**What is needed**
Write out again only the lines that run from the start of the entries to the line containing "(R245, R246). -/", both included.

**Stored items**
/-- The interpolated coefficients use a LEAKY point (R253). -/
def sectionLeaky (ps : List Bytes) (t : Int) : Bool := match bracket ps t with
  | none => false
  | some (a, b) => pointLeaky a || pointLeaky b

/-- A set is UNTRACED (R245, R246). -/
def setUntraced (b : Bytes) : Bool := bit (leAt b 3 1) 0
/-- The CAL_SET_ID of a set (R246). -/
def setIdOf (b : Bytes) : Nat := leAt b 4 4

/-- The live coefficient of a slice in the units of R248. -/
def liveUnits (c : SliceCoef) : SliceCoef :=
  { offset := roundDiv c.offset 65536, gain := roundDiv c.gain 65536, skew := roundDiv c.skew 65536 }
/-- A slice coefficient as a live one. -/
def liveOf (c : SliceCoef) : SliceCoef := { offset := 65536 * c.offset, gain := 65536 * c.gain, skew := 65536 * c.skew }

/-- A slice coefficient of R248 lies within R224. -/
def sliceOk (c : SliceCoef) : Bool := c.offset.natAbs ≤ 16384 && 100 * c.gain.natAbs ≤ 3 * 2 ^ 20 && c.skew.natAbs ≤ 15000

/-- sin of m turns of 1/640, in units of 2^-160. -/
def sinTurn (m : Nat) : Int :=
  let r : Int := m % 640
  let a := (if 320 < r then r - 640 else r) * piFix / 320
  sinSeries 60 a (a * a / 2 ^ 160) 1
/-- sin of every multiple of 1/640 turn. -/
def sinTable : Vector Int 640 := Vector.ofFn fun i => sinTurn i.val

/-- An equaliser's magnitude lies within 3 dB at the 32 measurement frequencies of its filter (R232, R233). -/
def tapsOk (table : Vector Int 640) (filter : Nat) (taps : List Int) : Bool :=
  let fn := match filter with
    | 0 => 10
    | 1 => 18
    | _ => 32
  (List.range 32).all fun k =>
    let sum (quarter : Nat) : Int := (taps.zipIdx.map fun (t, n) => t * vnat table (((k + 1) * fn * n + quarter) % 640)).foldl (· + ·) 0
    let p := (sum 160 ^ 2 + sum 0 ^ 2).toNat ^ 10
    let one := 2 ^ 3480
    one ≤ 1000 * p && p ≤ 1000 * one

/-- The bank fields that are VALID lie within R233 (R250). -/
def bankOk (table : Vector Int 640) (c : BankCoef) : Bool :=
  ((List.range 4).all fun r => !bit c.valid r ||
    (20 * (c.gains.getD r 0 - 2 ^ 30).natAbs ≤ 2 ^ 30 && (c.offsets.getD r 0).natAbs ≤ 32768)) &&
  ((List.range 12).all fun p => !bit c.valid (4 + p) || tapsOk table (p % 3) (c.taps.getD p [])) &&
  (!bit c.valid 16 || c.phaseF2.natAbs ≤ 5000) && (!bit c.valid 17 || c.phaseF4.natAbs ≤ 5000) && (!bit c.valid 18 || c.skew.natAbs ≤ 5000)

/-- A staged stream is a valid set (R250). -/
def setValid (b : Bytes) (table : Vector Int 640) : Bool :=
  let n := ((List.range 4).map (setCount b)).foldl (· + ·) 0
  leAt b 0 2 = 0x5343 && leAt b 2 1 = 1 && ((List.range 4).all fun q => 1 ≤ setCount b q && setCount b q ≤ 8) &&
  leAt b 20 4 = 64 + 3136 * n + 4 && crcOk (b.take (leAt b 20 4)) &&
  (List.range 4).all fun q =>
    let ps := setSection b q
    ((ps.zip (ps.drop 1)).all fun (x, y) => pointTemp x < pointTemp y) &&
    ps.all fun p => (List.range 4).all fun j =>
      let r := bankRecord p j
      leAt r 0 1 = 4 * q + j && ((coefOf r).slices.all sliceOk) && bankOk table (coefOf r)

/-- A group uses a quad (R241). -/
def State.usesQuad (s : State) (g : Fin 4) (q : Fin 4) : Bool :=
  (s.groups.get g).live && (ofQuad q).any fun i => bit (s.groups.get g).channels i.val

/-- The groups that use a quad. -/
def State.usersOf (s : State) (q : Fin 4) : List (Fin 4) := four.filter fun g => s.usesQuad g q

/-- A group is closed for a quad at once (R228, R242). -/
def State.closeGroup (s : State) (g : Fin 4) (mask : Nat) (at_ : Nat) : State :=
  s.onGroup g fun x => { x with closed := x.closed ||| mask, closedAt := if x.closed = 0 then at_ else x.closedAt, reopen := none }

/-- A gather opens for a used quad (R242). -/
def State.openGather (s : State) (q : Fin 4) : State :=
  if (s.quads.get q).gather.isSome || (s.usersOf q).isEmpty then s
  else ((s.decideTo s.now).onQuad q fun k => { k with gather := some s.now }).each (s.usersOf q) fun s g =>
    if (s.groups.get g).state = .filling then s.onGroup g fun x => { x with closeAtFill := x.closeAtFill ||| 2 ^ q.val }
    else s.closeGroup g (2 ^ q.val) s.now

/-- A group closed for some quads and for no other reopens at its re-arm sample and the one given, from the armer stage (R228, R242). -/
def Group.release (x : Group) (mask from_ tick : Nat) : Group :=
  let rest := x.closed &&& (x.closed ^^^ mask)
  if x.closed = 0 || x.reopen.isSome then { x with closeAtFill := x.closeAtFill &&& (x.closeAtFill ^^^ mask) }
  else if rest ≠ 0 then { x with closed := rest }
  else
    let r := max (max (x.rearm.getD 0) from_) (atCapture x.f tick)
    { x with
      reopen := some r, rearm := if x.rearm.isSome then some r else none
      closedPast := x.closedPast ++ [(x.closedAt, r)]
      stage := if x.ending.isSome then x.stage else if combArmMode x.comb = 0 then .firer else .armer, firerFrom := 0, delayLeft := 0, delayed := none }

/-- Groups closed for quads reopen after a changeover at X (R242). -/
def State.reopenAfter (s : State) (mask : Nat) (x : Nat) : State :=
  s.each four fun s g => s.onGroup g fun k => if k.closed &&& mask = 0 then k else k.release mask (k.f * x + k.pre) s.now

/-- The coefficients a bank takes at a changeover (R240, R249): the set's, with the live slice values. -/
def State.newCoef (s : State) (set : Option Bytes) (q : Fin 4) (j : Nat) (b : Bank) : BankCoef :=
  let k := (set.bind fun x => sectionCoef (setSection x q.val) (s.quads.get q).temp j).getD b.coef
  { k with slices := b.live.map liveUnits }

/-- The changeover of one quad at X (R240): its banks take the coefficients of the set given; the first set after power-up also gives the live slice values (R223). -/
def State.changeQuad (s : State) (set : Option Bytes) (first : Bool) (x : Nat) (q : Fin 4) : State :=
  let k := s.quads.get q
  let s0 := s.each (ofQuad q).zipIdx fun s (b, j) => s.onBank b fun c =>
    let live := if first then (((set.bind fun y => sectionCoef (setSection y q.val) k.temp j).map fun z => z.slices.map liveOf).getD c.live) else c.live
    let c1 := { c with live := live }
    { c1 with oldCoef := some (x, c.coef), coef := s.newCoef set q j c1 }
  s0.onQuad q fun k => { k with
    coefTemp := k.temp, bgPending := false, lastChangeover := x, changeovers := k.changeovers + 1
    gatherTicks := k.gatherTicks + (k.gather.map (x - ·)).getD 0, gather := none
    leaky := (set.map fun y => sectionLeaky (setSection y q.val) k.temp).getD k.leaky }

/-- CAL_ENTERED for quads at X (R244), remembered by each of them. -/
def State.entered (s : State) (qs : List (Fin 4)) (id x : Nat) : State :=
  (s.raiseAt { code := 0x0881, vals := [(qs.map fun (q : Fin 4) => 2 ^ q.val).foldl (· + ·) 0, id] } (s.groveAt x)).each qs
    fun s q => s.onQuad q fun k => { k with entered := s.events.seq }

/-- A quad named by a run whose RESTORE has not ended has no changeover (R240). -/
def State.runHolds (s : State) (q : Fin 4) : Bool := match s.cal.run with
  | some r => bit r.mask q.val && r.ended.isNone
  | none => s.cal.self.isSome

/-- The quads whose coefficients a set changes (R244): those whose section differs from that of the active set. -/
def State.changedBy (s : State) (set : Bytes) : List (Fin 4) := match s.cal.active with
  | none => four
  | some a => four.filter fun q => setSection a q.val ≠ setSection set q.val

/-- Every group that uses a quad is closed for it (R242). -/
def State.allClosed (s : State) (q : Fin 4) : Bool :=
  (s.usersOf q).all fun g => bit (s.groups.get g).closed q.val && (s.groups.get g).reopen.isNone

/-- The pending set can enter now (R240, R244). -/
def State.setReady (s : State) : Bool := match s.cal.pending with
  | none => false
  | some p => four.all (fun q => !s.runHolds q) && (s.changedBy p).all s.allClosed

/-- The pending set enters all four quads at X (R244): those it changes, and unused ones with a change of their own, change over; the others take its identifier. -/
def State.enterSet (s : State) (x : Nat) : State :=
  match s.cal.pending with
  | none => s
  | some p =>
    let qs := four.filter fun q => (s.changedBy p).contains q || ((s.quads.get q).bgPending && s.allClosed q)
    let first := s.cal.active.isNone
    let s1 := s.each qs fun s q => s.changeQuad (some p) first x q
    let s2 := s1.each four fun s q => s.onQuad q fun k => { k with
      oldSet := some (x, k.setId, k.untraced), setId := setIdOf p, untraced := setUntraced p, setPending := false }
    ((s2.onCal fun c => { c with active := some p, pending := none }).entered four (setIdOf p) x).reopenAfter 15 x

/-- A background or temperature change of a quad can enter now (R241, R243). -/
def State.bgReady (s : State) (q : Fin 4) : Bool :=
  let k := s.quads.get q
  k.bgPending && !s.runHolds q && s.allClosed q && !k.setPending

/-- A background or temperature change enters a quad at X (R240, R243). -/
def State.enterBg (s : State) (q : Fin 4) (x : Nat) : State :=
  ((s.changeQuad s.cal.active false x q).entered [q] (s.quads.get q).setId x).reopenAfter (2 ^ q.val) x

/-- A new set becomes the pending one (R245) and opens its gathers (R243, R244). -/
def State.setPends (s : State) (set : Bytes) : State :=
  let s1 := s.onCal fun c => { c with pending := some set, nextId := c.nextId + 1 }
  let s2 := s1.each four fun s q => s.onQuad q fun k => { k with setPending := true }
  if s.cal.self.isSome then s2 else s2.each (s2.changedBy set) State.openGather

/-- Whether a quad has a temperature change pending (R243), or a live coefficient one unit away from the one in force (R223). -/
def State.changeDue (s : State) (q : Fin 4) : Bool :=
  let k := s.quads.get q
  (k.setId ≠ 0 && 8 ≤ (k.temp - k.coefTemp).natAbs) ||
  (ofQuad q).any fun b =>
    let c := s.banks.get b
    (c.live.zip c.coef.slices).any fun (l, f) => 65536 ≤ (l.offset - 65536 * f.offset).natAbs || 65536 ≤ (l.gain - 65536 * f.gain).natAbs ||
      65536 ≤ (l.skew - 65536 * f.skew).natAbs

/-- A quad's pending background or temperature change is judged anew. -/
def State.judgeBg (s : State) (q : Fin 4) : State := s.onQuad q fun k => { k with bgPending := s.changeDue q }

/-- One quarter of the way to an estimate (R223), rounded to 2^-16 unit. -/
def quarter (live est : Int) : Int := live + roundDiv (65536 * est - live) 4

/-- The last two estimates of a quantity agree within a bound (R225). -/
def agrees (l : List Int) (bound : Nat) : Bool := match l with
  | a :: b :: _ => (a - b).natAbs < bound
  | _ => false

/-- A bank is BG_CONVERGED by its estimates (R225, R232): 0.25 LSB, 0.025 % and 25 fs. -/
def Bank.converges (b : Bank) : Bool :=
  b.bg.all fun g => agrees g.offsets 64 && agrees g.gains 263 && agrees g.skews 250

/-- A slice is found outside the limits (R32, R224): the first is retired, which ends the spare, a second one degrades its bank. -/
def State.sliceOut (s : State) (b : Fin 16) (slice : Nat) : State :=
  if (s.banks.get b).retired.isNone then
    (s.onBank b fun k => { k with retired := some slice, spare := none }).raise { code := 0x0281, obj := b.val, vals := [slice] }
  else (s.onBank b fun k => { k with degraded := true }).raise { code := 0x0282, obj := b.val, vals := [slice] }

/-- The background tier's period ends with an estimate of the free slice (R222 to R225). -/
def State.bgEstimate (s : State) (b : Fin 16) (e : SliceEstimate) : State :=
  match (s.banks.get b).spare with
  | none => s
  | some n =>
    let k := s.banks.get b
    let old := k.live.getD n {}
    let new : SliceCoef := {
      offset := (e.offset.map (quarter old.offset)).getD old.offset, gain := (e.gain.map (quarter old.gain)).getD old.gain
      skew := (e.skew.map (quarter old.skew)).getD old.skew }
    let add (l : List Int) (x : Option Int) : List Int := (x.toList ++ l).take 2
    let s1 := s.onBank b fun k => { k with
      bgEstimates := k.bgEstimates + 1, bgSkips := k.bgSkips + (if e.gain.isNone && e.skew.isNone then 1 else 0)
      bg := modAt k.bg n fun g => { offsets := add g.offsets e.offset, gains := add g.gains e.gain, skews := add g.skews e.skew } }
    if sliceOk (liveUnits new) then
      ((s1.onBank b fun k => { k with live := k.live.set n new }).onBank b fun k => { k with converged := k.converges }).judgeBg (quadOf b)
    else s1.sliceOut b n

/-- RUN of CAL_STATUS while a run names the quad (R253). -/
def CalRun.code (r : CalRun) (q : Nat) : Nat :=
  if !bit r.mask q then 0
  else if r.drain.isSome then 1
  else match r.cur with
    | some (c, p, _) =>
      if c = q then (match p with
        | .leakage => 3
        | .isolating => 4
        | .sourcing => 4
        | .runA => 5
        | .runB => 5
        | .compare => 5
        | .restore => 6
        | .stopping => 6
        | .stopHeld => 6)
      else if c < q && r.ended.isNone then 2 else 0
    | none => 0

/-- RUN and SWITCH of a quad while the self-calibration runs at a tick (R470): the phases of its windows by their times. -/
def SelfCal.view (c : SelfCal) (now : Nat) : Nat × Switch3 :=
  let e := now - c.since
  let window (source : Nat) : Nat × Switch3 :=
    if e < ms / 2 then (4, .isolate) else if e < ms / 2 + source then (5, .source) else (6, .connect)
  match c.phase with
  | .leakage => (3, .connect)
  | .converge _ => window (115 * ms + ms / 2)
  | .measure => window (116 * ms + ms / 2)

**Result for this exercise**
/-- The interpolated coefficients use a LEAKY point (R253). -/
def sectionLeaky (ps : List Bytes) (t : Int) : Bool := match bracket ps t with
  | none => false
  | some (a, b) => pointLeaky a || pointLeaky b

/-- A set is UNTRACED (R245, R246). -/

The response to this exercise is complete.